-- WORK ITEM --
When you find the line with "else if creg == 6" among the records below, reproduce it and each line after it exactly, ending with the line with "let n := (creg - 0x200) / 2".

-- MATERIAL SUPPLIED --
-- ==== Sys2Proof/Machine/System.lean ====
section
/-! DEFINITION. The system words (R360 to R370): the control registers, the words that groups issue, and the handler
interface of a partition's page with its commands. -/

namespace Sys2Proof.Machine

/-- R361: ctl.gstat of a group; while the run that a halt will end goes on, it is neither parked nor halted (R364). -/
def gstat (s : State) (gk : Nat) : W64 :=
  let x := s.group gk
  w64 ((if s.parked gk then State.parkCode x else 0) * 4096 + bit (x.halted && !s.inRun gk) * 2048 + bit x.srun * 1024 + bit x.sla * 512 + bit x.step * 256)

/-- R361: one half of a 128-bit mask. -/
def maskHalf (m : Mask) (hi : Bool) : W64 := if hi then m.extractLsb' 64 64 else m.extractLsb' 0 64

/-- One half of a mask replaced. -/
def putHalf (m : Mask) (hi : Bool) (v : W64) : Mask :=
  if hi then v ++ m.extractLsb' 0 64 else m.extractLsb' 64 64 ++ v

namespace State

/-- R361: a control register of a group, as `ctlrd` reads it; none where the number names none. -/
def ctlGet (s : State) (gk creg : Nat) : Option W64 :=
  let x := s.group gk
  let r := s.grid (grpKeyGrid gk)
  match creg with
  | 0x0000 => some (gstat s gk)
  | 0x0001 => some (w64 (x.budget + r.ceiling (grpKeyIdx gk) * 65536))
  | 0x0002 => some (s.team (gk / 32)).progress
  | 0x0003 => some (if r.reca.isSome then r.gen.setWidth 64 else 0)
  | 0x0004 => some (w64 ((List.range 8).foldl (fun v n => v + x.kc n * pow2 (8 * n)) 0))
  | 0x0005 => some (w64 ((List.range 8).foldl (fun v n => v + x.ks n * pow2 (2 * n)) 0))
  | 0x0006 => some (x.regs.q.setWidth 64)
  | 0x0007 => some x.sig
  | 0x0180 => some (maskHalf x.exited false)
  | 0x0181 => some (maskHalf x.exited true)
  | 0x0182 => some (maskHalf x.held false)
  | 0x0183 => some (maskHalf x.held true)
  | n =>
    if 0x0010 ≤ n && n ≤ 0x004F then some (x.regs.sget (n - 0x10))
    else if 0x0100 ≤ n && n ≤ 0x017F then
      let t := x.pcOf (n - 0x100)
      some (w64 (t % pow2 57 + pow2 61 * bit (pow2 57 ≤ t)))
    else if 0x0202 ≤ n && n ≤ 0x021F then some (maskHalf (x.regs.pget ((n - 0x200) / 2)) (n % 2 == 1))
    else if 0x4000 ≤ n && n < 0x4000 + 128 * x.budget then
      some ((x.regs.lane ((n - 0x4000) / 128) ((n - 0x4000) % 128)).setWidth 64)
    else none

/-- R361, R362: does a group have a control register that the handler may write. -/
def ctlWritable (s : State) (gk creg : Nat) : Bool :=
  let x := s.group gk
  creg == 2 || creg == 6 || creg == 7 || (0x10 ≤ creg && creg ≤ 0x4F) ||
    (0x100 ≤ creg && creg ≤ 0x17F && !x.exited.getLsbD (creg - 0x100)) || (0x202 ≤ creg && creg ≤ 0x21F) ||
    (0x4000 ≤ creg && creg < 0x4000 + 128 * x.budget)

/-- R362: a control register of a group written. -/
def ctlPut (s : State) (gk creg : Nat) (v : W64) : State :=
  let regs := fun (f : Regs → Regs) => s.modGroup gk fun x => { x with regs := f x.regs }
  if creg == 2 then s.modTeam (gk / 32) fun x => { x with progress := v }
  else if creg == 6 then regs fun r => { r with q := v.setWidth 7 }
  else if creg == 7 then s.modGroup gk fun x => { x with sig := v }
  else if creg ≤ 0x4F then regs fun r => r.sset (creg - 0x10) v 0
  else if creg ≤ 0x17F then s.modGroup gk fun x => x.setPc (Mask.one (creg - 0x100)) (v.bits 56 0)
  else if creg ≤ 0x21F then
    let n := (creg - 0x200) / 2
    regs fun r => r.pset n Mask.full (putHalf (r.pget n) (creg % 2 == 1) v)
  else
    let n := (creg - 0x4000) / 128
    let l := (creg - 0x4000) % 128
    regs fun r => r.vset n (Mask.one l) (splat v.lo) (r.vgetPois n)

/-! ### The groups that a command names -/

/-- R360: the groups that HSEL names: those of a grid of the partition that exist. -/
def named (s : State) (p : Nat) : List Nat :=
  let v := (s.page p).hsel
  let g := v.bits 63 40
  let t := v.bits 39 20
  let n := v.bits 19 15
  match s.grids.find g with
  | none => []
  | some r =>
    if r.part != p then []
    else
      let ts := if t == 0xFFFFF then List.range r.nteams else if t < r.nteams then [t] else []
      let ns := if n == 31 then List.range r.ngroups else if n < r.ngroups then [n] else []
      ts.flatMap fun t => ns.map fun n => grpKey g t n

/-- Is a group in a run. -/
def running (s : State) (gk : Nat) : Bool :=
  match (s.quad (4 * s.coreOfGrp gk + (s.group gk).quad)).run with
  | some r => r.grp == gk
  | none => false

/-- R361: may the handler reach a group's registers: it is resident, and trapped or halted. -/
def reachableCtl (s : State) (gk : Nat) : Bool :=
  let x := s.group gk
  (s.team (gk / 32)).st == .resident && (x.park == some .trap || (x.halted && !s.running gk))

/-- Is a group's record in its team's save image. -/
def savedGrp (s : State) (gk : Nat) : Bool :=
  let st := (s.team (gk / 32)).st
  st == .saved || st == .restoring

/-- R363: is a group parked with reason trap or halt. -/
def stoppedGrp (s : State) (gk : Nat) : Bool :=
  let x := s.group gk
  (s.groups.find gk).isSome && (x.park == some .trap || x.halted)

/-- R363: a group on a core resumed. -/
def resume (x : Group) : Group :=
  let trapped := x.park == some .trap
  let x := if trapped then { x with park := State.afterPark x, held := 0, bkptPass := x.trapCause == some 0x0E, trapCause := none } else x
  let x := { x with halted := false, park := if x.park == some Park.halt then none else x.park }
  match x.dbgPend with
  | some b => { x with step := b.getLsbD 0, sla := b.getLsbD 1, srun := b.getLsbD 2, dbgPend := none }
  | none => x

/-- R363: a saved group resumed in its image. -/
def resumeSaved (s : State) (gk : Nat) : State :=
  let tk := gk / 32
  let a := imageGroup gk
  let rd := fun o n => leNat (s.imgRead tk (a + o) n)
  let code := rd 0x6F9 1
  let flags := rd 0x6FA 1
  let pend := rd 0x730 8
  let low := if pend / 8 % 2 == 1 then
      pend % 2 + 2 * (pend / 2 % 2) + 4 * (pend / 4 % 2)
    else flags % 8
  let s := if code == 9 || code == 11 then s.imgWrite tk (a + 0x6F9) [0] else s
  let s := s.imgWrite tk (a + 0x6FA) (leBytes 1 (flags / 16 * 16 + low))
  let s := s.imgWrite tk (a + 0x730) (leBytes 1 (pend / 16 % 16 * 16))
  let s := if code == 9 then (List.range 128).foldl (fun s l =>
      let at_ := a + 0x200 + 8 * l + 7
      s.imgWrite tk at_ ((s.imgRead tk at_ 1).map fun b => b &&& 0xBF#8)) s
    else s
  s.modGroup gk resume

/-! ### Commands -/

/-- A command is refused, or ends. -/
def cmdRefuse (s : State) (p : Nat) : State := s.modPage p fun y => { y with herr := true, hbusy := false }
def cmdDone (s : State) (p : Nat) : State := s.modPage p fun y => { y with hbusy := false }

/-- R125: a command that names a group of a moving team waits. -/
def cmdWaits (s : State) (gs : List Nat) : Bool := gs.any fun gk => (s.team (gk / 32)).st == .moving

/-- R361, R362: does the access of a named group's register fail. -/
def cmdDenied (s : State) (op creg : Nat) (gs : List Nat) : Bool :=
  let still := gs.filter fun gk => (s.team (gk / 32)).st != .moving
  if op == 1 then gs.length != 1 || still.any fun gk => !s.reachableCtl gk || (s.ctlGet gk creg).isNone
  else if op == 2 then still.any fun gk => !s.reachableCtl gk || !s.ctlWritable gk creg
  else if op == 0 then !gs.any s.stoppedGrp
  else false

/-- R360: the bits of IMM that a handler opcode does not define. -/
def cmdImmBad (op imm : Nat) : Bool :=
  match op with
  | 4 => 4 ≤ imm
  | 7 => false
  | 8 => 4 ≤ imm
  | _ => imm != 0

/-- R360: is an opcode the handler's, and does its command name a group. -/
def handlerOp (op : Nat) : Bool := op ≤ 9 && op != 3
def namesGroup (op : Nat) : Bool := op == 0 || op == 1 || op == 2 || op == 4 || op == 9

/-- R360: HCMD written: its fields, and with GO a command issued or refused. While BUSY is 1 the fields stand, with GO or
without it: the model's choice (log 41, DESIGN CHOICE). -/
def hcmdWrite (s : State) (p : Nat) (v : W64) : State :=
  let y := s.page p
  let op := v.bits 47 38
  let creg := v.bits 63 48
  let gs := s.named p
  let s1 := s.modPage p fun y => { y with herr := y.herr && !v.getLsbD 2 }
  let bad := y.hbusy || !handlerOp op || v.bits 37 3 != 0 || y.hrsv || cmdImmBad op y.himm.toNat ||
    (namesGroup op && (gs.isEmpty || s.cmdDenied op creg gs))
  let s1 := if y.hbusy then s1 else
    s1.modPage p fun y => { y with hcreg := BitVec.ofNat 16 creg, hop := BitVec.ofNat 10 op }
  if !v.getLsbD 0 then s1
  else if bad then s1.modPage p fun y => { y with herr := true }
  else s1.modPage p fun y => { y with hbusy := true }

/-- R360: HIMM written. -/
def himmWrite (s : State) (p : Nat) (v : W64) : State :=
  s.modPage p fun y => { y with himm := v.lo, hrsv := v.hi != 0 }

/-- R360: the Y word of the command that a handler interface holds. -/
def handlerWord (y : Page) : Option Instr :=
  let h : Hdr := { bnd := false, la := 0, gn := false, grd := 0 }
  let f : YF := { sd := 0, sa := 0, creg := y.hcreg, imm := y.himm }
  match y.hop.toNat with
  | 0 => some (.trapret h f)
  | 1 => some (.ctlrd h f)
  | 2 => some (.ctlwr h f)
  | 4 => some (.smpctl h f)
  | 5 => some (.tlbinv h f)
  | 6 => some (.tlbinvall h f)
  | 7 => some (.cwb h f)
  | 8 => some (.cinv h f)
  | 9 => some (.halt h f)
  | _ => none

/-- R360, R370: a handler opcode from a group traps undefined-encoding. -/
def notForGroups (s : State) (h : Hdr) : State :=
  s.finish h { s := s, fate := .trap { cause := 0x01, mask := s.cur.lanes, detail := 0xE0 } }

/-- A handler command that names groups: it waits for a move, is refused, or takes effect. -/
def groupCommand (s : State) (p op creg : Nat) (f : List Nat → State → State) : State :=
  let gs := s.named p
  if s.cmdWaits gs then s else if gs.isEmpty || s.cmdDenied op creg gs then s.cmdRefuse p else f gs s

/-- R363. -/
def trapretDo (gs : List Nat) (s : State) : State :=
  gs.foldl (fun s gk =>
    if !s.stoppedGrp gk then s else if s.savedGrp gk then s.resumeSaved gk else s.modGroup gk resume) s

/-- R364: every named group is halted. -/
def haltDo (gs : List Nat) (s : State) : State :=
  gs.foldl (fun s gk =>
    if (s.groups.find gk).isNone then s
    else
      let s := s.modGroup gk fun x => { x with halted := true }
      if !s.savedGrp gk then s
      else
        let tk := gk / 32
        let a := imageGroup gk
        let s := if leNat (s.imgRead tk (a + 0x6F9) 1) == 0 then s.imgWrite tk (a + 0x6F9) [11] else s
        s.imgWrite tk (a + 0x6FA) ((s.imgRead tk (a + 0x6FA) 1).map fun b => b ||| 8#8)) s

/-- R366: the sampling controls of the named groups. -/
def smpctlDo (imm : BitVec 32) (gs : List Nat) (s : State) : State :=
  gs.foldl (fun s gk =>
    let s := s.modGroup gk fun x => { x with forced := x.forced || imm.getLsbD 0, excluded := imm.getLsbD 1 }
    if !s.savedGrp gk then s
    else
      let a := imageGroup gk + 0x6FA
      s.imgWrite (gk / 32) a ((s.imgRead (gk / 32) a 1).map fun b => (b &&& 0xEF#8) ||| (if imm.getLsbD 1 then 16#8 else 0#8))) s

/-- R367: TLB entries of a partition dropped on every core and cluster, and every side log of it retried. -/
def tlbDrop (s : State) (p : Nat) (f : TlbEntry → Bool) : State :=
  let keep := fun (l : List TlbEntry) => l.filter fun e => !(e.part == p && f e)
  let s := { s with
    cores := s.cores.map fun (e : Nat × Core) => (e.1, { e.2 with tlb := keep e.2.tlb })
    clusters := s.clusters.map fun (e : Nat × Cluster) => (e.1, { e.2 with tlb2 := keep e.2.tlb2 }) }
  (s.coresOfPart p).foldl retryLog s

/-- R367: does an entry map the page of an address. -/
def entryCovers (va : Nat) (e : TlbEntry) : Bool := e.block == bitsOf va 56 21 && e.valid.getLsbD (bitsOf va 20 16)

/-- R368: the pages of device memory, by number, that a range of virtual pages from an address maps to. -/
def cwbPages (s : State) (p : Nat) (imm : BitVec 32) (base : W64) : List Nat :=
  (List.range imm.toNat).filterMap fun i =>
    let va := (base.bits 63 16 + i) * 65536
    if pow2 57 ≤ va then none else (s.walk p va).bind fun l => if l.mt == 1 then none else some l.ppn

/-- R368: dirty sectors of the partition's cores written back: all, or those of a range of virtual pages. -/
def cwbDo (s : State) (p : Nat) (imm : BitVec 32) (base : W64) : State :=
  let ks := s.coresOfPart p
  if imm == 0 then ks.foldl wbCore s
  else
    let pages := s.cwbPages p imm base
    ks.foldl (fun s k => ((s.core k).l1.keys.filter fun sec => pages.contains (sec / 2048)).foldl (fun s sec => s.wbSector k sec) s) s

/-- R368: instruction caches discarded; L1s written back and invalidated. -/
def cinvDo (s : State) (p : Nat) (imm : BitVec 32) : State :=
  (s.coresOfPart p).foldl (fun s k =>
    let s := if imm.getLsbD 0 then s.modCore k fun c => { c with icache := [] } else s
    if imm.getLsbD 1 then s.flushCore k else s) s

end State

/-! ### The words -/

/-- `trapret` (R363). -/
def execTrapret (h : Hdr) (f : YF) (s : State) : Host.Outcome State Fault Refusal :=
  .next (match s.cur.handler with
    | none => s.notForGroups h
    | some p => s.groupCommand p 0 f.creg.toNat fun gs s => (s.trapretDo gs).cmdDone p)

/-- `ctlrd` (R361, R362). -/
def execCtlrd (h : Hdr) (f : YF) (s : State) : Host.Outcome State Fault Refusal :=
  .next (match s.cur.handler with
    | none => s.issueWord h {} fun _ s =>
      { s := s.putS f.sd.toNat ((s.ctlGet s.curGrp f.creg.toNat).getD 0) false }
    | some p => s.groupCommand p 1 f.creg.toNat fun gs s =>
      let v := (gs.head?.bind fun gk => s.ctlGet gk f.creg.toNat).getD 0
      (s.modPage p fun y => { y with hdata := v }).cmdDone p)

/-- `ctlwr` (R362). -/
def execCtlwr (h : Hdr) (f : YF) (s : State) : Host.Outcome State Fault Refusal :=
  .next (match s.cur.handler with
    | none => s.notForGroups h
    | some p => s.groupCommand p 2 f.creg.toNat fun gs s =>
      (gs.foldl (fun s gk => s.ctlPut gk f.creg.toNat (s.page p).hdata) s).cmdDone p)

/-- `sigrd` (R365). -/
def execSigrd (h : Hdr) (f : YF) (s : State) : Host.Outcome State Fault Refusal :=
  .next (s.issueWord h {} fun _ s =>
    let v := s.grp.sig
    let s := if f.imm.getLsbD 0 then s.modGrp fun x => { x with sig := 0 } else s
    { s := s.putS f.sd.toNat v false })

/-- `smpctl` (R366). -/
def execSmpctl (h : Hdr) (f : YF) (s : State) : Host.Outcome State Fault Refusal :=
  .next (match s.cur.handler with
    | none => s.notForGroups h
    | some p => s.groupCommand p 4 f.creg.toNat fun gs s => (s.smpctlDo f.imm gs).cmdDone p)

/-- `tlbinv` (R367). -/
def execTlbinv (h : Hdr) (_f : YF) (s : State) : Host.Outcome State Fault Refusal :=
  .next (match s.cur.handler with
    | none => s.notForGroups h
    | some p => (s.tlbDrop p (State.entryCovers (s.page p).hdata.toNat)).cmdDone p)

/-- `tlbinvall` (R367). -/
def execTlbinvall (h : Hdr) (_f : YF) (s : State) : Host.Outcome State Fault Refusal :=
  .next (match s.cur.handler with
    | none => s.notForGroups h
    | some p => (s.tlbDrop p fun _ => true).cmdDone p)

/-- `cwb` (R368). -/
def execCwb (h : Hdr) (f : YF) (s : State) : Host.Outcome State Fault Refusal :=
  .next (match s.cur.handler with
    | none => s.notForGroups h
    | some p => (s.cwbDo p f.imm (s.page p).hdata).cmdDone p)

/-- `cinv` (R368). -/
def execCinv (h : Hdr) (f : YF) (s : State) : Host.Outcome State Fault Refusal :=
  .next (match s.cur.handler with
    | none => s.notForGroups h
    | some p => (s.cinvDo p f.imm).cmdDone p)

/-- `halt` (R364): it ends when every named resident group has stopped. -/
def execHalt (h : Hdr) (f : YF) (s : State) : Host.Outcome State Fault Refusal :=
  .next (match s.cur.handler with
    | none => s.notForGroups h
    | some p => s.groupCommand p 9 f.creg.toNat fun gs s =>
      let s := s.haltDo gs
      if gs.any s.running then s else s.cmdDone p)

/-- `strict` (R369): the bits take effect at the group's next run start. -/
def execStrict (h : Hdr) (f : YF) (s : State) : Host.Outcome State Fault Refusal :=
  .next (s.issueWord h {} fun _ s => { s := s.modGrp fun x => { x with strictPend := some (f.imm.setWidth 2) } })

end Sys2Proof.Machine
end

-- RESULT OF THIS EXERCISE --
  else if creg == 6 then regs fun r => { r with q := v.setWidth 7 }
  else if creg == 7 then s.modGroup gk fun x => { x with sig := v }
  else if creg ≤ 0x4F then regs fun r => r.sset (creg - 0x10) v 0
  else if creg ≤ 0x17F then s.modGroup gk fun x => x.setPc (Mask.one (creg - 0x100)) (v.bits 56 0)
  else if creg ≤ 0x21F then
    let n := (creg - 0x200) / 2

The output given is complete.